#### [What you will do]
Your answer is one number, how many lines in the entries include "else".

*** Opening of Data to use ***

/-- No dispatch pass is left over after a step: the model's own reading of R67, log entry 10. -/
def Obligations.StepTakesEveryPass : Prop := ∀ s t : State, s.passTaken → Machine.step s = .next t → t.passTaken

/-- The header and body of a frame that the part forwards are read back from its bytes as they were: kind,
destination, cell, handle, number, step, body and padding (R164, R202). -/
def Obligations.ForwardedFrameReadsBack : Prop :=
  ∀ (s : State) (kind : Code16) (m : Msg), m.body.length ≤ maxBody →
    headerReadable (forwardedFrame s kind m m.body).wire.data = true ∧
    kindOf (forwardedFrame s kind m m.body).wire = kind ∧ msgOf (forwardedFrame s kind m m.body).wire = m

/-- Whatever contents a TABLE_WRITE is accepted with, the area they are programmed in decodes to the same contents: for
every table and entry, no field is lost in the stored image (R174, R183, R187, R203). -/
def Obligations.StoredContentsReadBack : Prop :=
  ∀ (table entry : Nat) (empty : Bool) (bytes : List Byte) (e : Option Entry) (note : WriteNote),
    readEntry table entry empty bytes = .ok e note → decodeArea table entry (areaBytes entry e) = some e

/-! ### The ports and the classifier -/

/-- A port's link is as the outside makes it; nothing else changes (R170). -/
def Obligations.LinkChangeSetsTheLink : Prop :=
  ∀ (up : Bool) (s : State),
    Machine.exec (.portLinkChange .floor up) s = .next { s with pcl := { s.pcl with floorLink := up } } ∧
    Machine.exec (.portLinkChange .plant up) s = .next { s with pcl := { s.pcl with plantLink := up } }

/-- A port whose link is up sends its oldest frame, unaltered, and the others keep their order; while the link is down
nothing leaves the queue (R170). -/
def Obligations.QueueSendsOldestFrame : Prop :=
  ∀ (s : State) (f : Frame) (rest : List Frame), s.tbs.resetIn = false →
    (s.pcl.floorQ = f :: rest →
      Machine.exec (.queueSend .floor) s = .next (if s.pcl.floorLink then
        { s with pcl := { s.pcl with floorQ := rest, floorOut := some f.wire } } else s)) ∧
    (s.pcl.plantQ = f :: rest →
      Machine.exec (.queueSend .plant) s = .next (if s.pcl.plantLink then
        { s with pcl := { s.pcl with plantQ := rest, plantOut := some f.wire } } else s))

/-- A foreign frame goes unchanged, with the addresses it arrived with, into the queue toward the other port, in every
mode (R163). -/
def Obligations.ForeignFramePassesThrough : Prop :=
  ∀ (f : RawFrame) (s : State), s.tbs.resetIn = false → s.passTaken → f.etype ≠ s.tst.settings.frameType →
    (s.plantRoom 1 → Machine.exec (.foreignFrame .floor f) s =
      .next (s.sendsPlant [⟨f.dst, f.src, f.etype, .foreign f.data⟩])) ∧
    (s.floorRoom 1 → Machine.exec (.foreignFrame .plant f) s =
      .next (s.sendsFloor [⟨f.dst, f.src, f.etype, .foreign f.data⟩]))

/-- A frame that is to join a full queue is dropped: the queue stands, its drop count rises by 1, and the counters take a
PORT_DROP event with the port as value, which changes no state but the counters (R170). -/
def Obligations.FullQueueDropsFrame : Prop :=
  ∀ (s : State) (f : Frame),
    (s.pcl.floorQ.length = queueCapacity →
      (s.enqueue .floor f).pcl = { s.pcl with floorDrops := min 4294967295 (s.pcl.floorDrops + 1) } ∧
      (∀ c cfg, c < 8 → vget s.tst.counters none c = some cfg → vget (s.enqueue .floor f).fcn.values 0 c =
        if cfg.source = .event .portDrop ∧ meets cfg 0 then min 4294967295 (vget s.fcn.values 0 c + 1)
        else vget s.fcn.values 0 c) ∧
      { s.enqueue .floor f with pcl := s.pcl, fcn := s.fcn } = s) ∧
    (s.pcl.plantQ.length = queueCapacity →
      (s.enqueue .plant f).pcl = { s.pcl with plantDrops := min 4294967295 (s.pcl.plantDrops + 1) } ∧
      (∀ c cfg, c < 8 → vget s.tst.counters none c = some cfg → vget (s.enqueue .plant f).fcn.values 0 c =
        if cfg.source = .event .portDrop ∧ meets cfg 1 then min 4294967295 (vget s.fcn.values 0 c + 1)
        else vget s.fcn.values 0 c) ∧
      { s.enqueue .plant f with pcl := s.pcl, fcn := s.fcn } = s)
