-- ==== Sys2Proof/Laws/Vectors.lean ====
section
/-! SUPPORT. Reading and changing one element of a fixed-size table. -/

namespace Sys2Proof.Machine

set_option Elab.async false

variable {α : Type} {n : Nat}

/-- A table reads as changed at the changed place. -/
theorem vget_vmod_self (v : Vector α n) (d : α) (f : α → α) {i : Nat} (h : i < n) :
    vget (vmod v i f) d i = f (vget v d i) := by
  simp [vget, vmod, h]

/-- A table reads as before at every other place. -/
theorem vget_vmod_ne (v : Vector α n) (d : α) (f : α → α) {i j : Nat} (h : i ≠ j) :
    vget (vmod v i f) d j = vget v d j := by
  unfold vget vmod
  split
  · simp only [Vector.getElem?_setIfInBounds, h, if_false]
  · rfl

/-- A change outside the table changes nothing. -/
theorem vmod_outside (v : Vector α n) (f : α → α) {i : Nat} (h : n ≤ i) : vmod v i f = v := by
  simp [vmod, h]

/-- A table read outside its bounds gives the default. -/
theorem vget_outside (v : Vector α n) (d : α) {i : Nat} (h : n ≤ i) : vget v d i = d := by
  simp [vget, h]

/-- A changed table's element, wherever it is read. -/
theorem vget_vmod (v : Vector α n) (d : α) (f : α → α) (i j : Nat) :
    vget (vmod v i f) d j = if i = j ∧ i < n then f (vget v d j) else vget v d j := by
  by_cases hij : i = j
  · subst hij
    by_cases hn : i < n
    · simp [vget_vmod_self v d f hn, hn]
    · simp [vmod_outside v f (Nat.le_of_not_lt hn), hn]
  · simp [vget_vmod_ne v d f hij, hij]

/-- A table made from a function reads as the function. -/
theorem vget_ofFn (f : Fin n → α) (d : α) {i : Nat} (h : i < n) : vget (Vector.ofFn f) d i = f ⟨i, h⟩ := by
  simp [vget, h]

/-- A table of one value reads as the value. -/
theorem vget_replicate (x d : α) {i : Nat} (h : i < n) : vget (Vector.replicate n x) d i = x := by
  simp [vget, h]

end Sys2Proof.Machine
end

*** Close of Data to use ***

#### [Response to this exercise]
6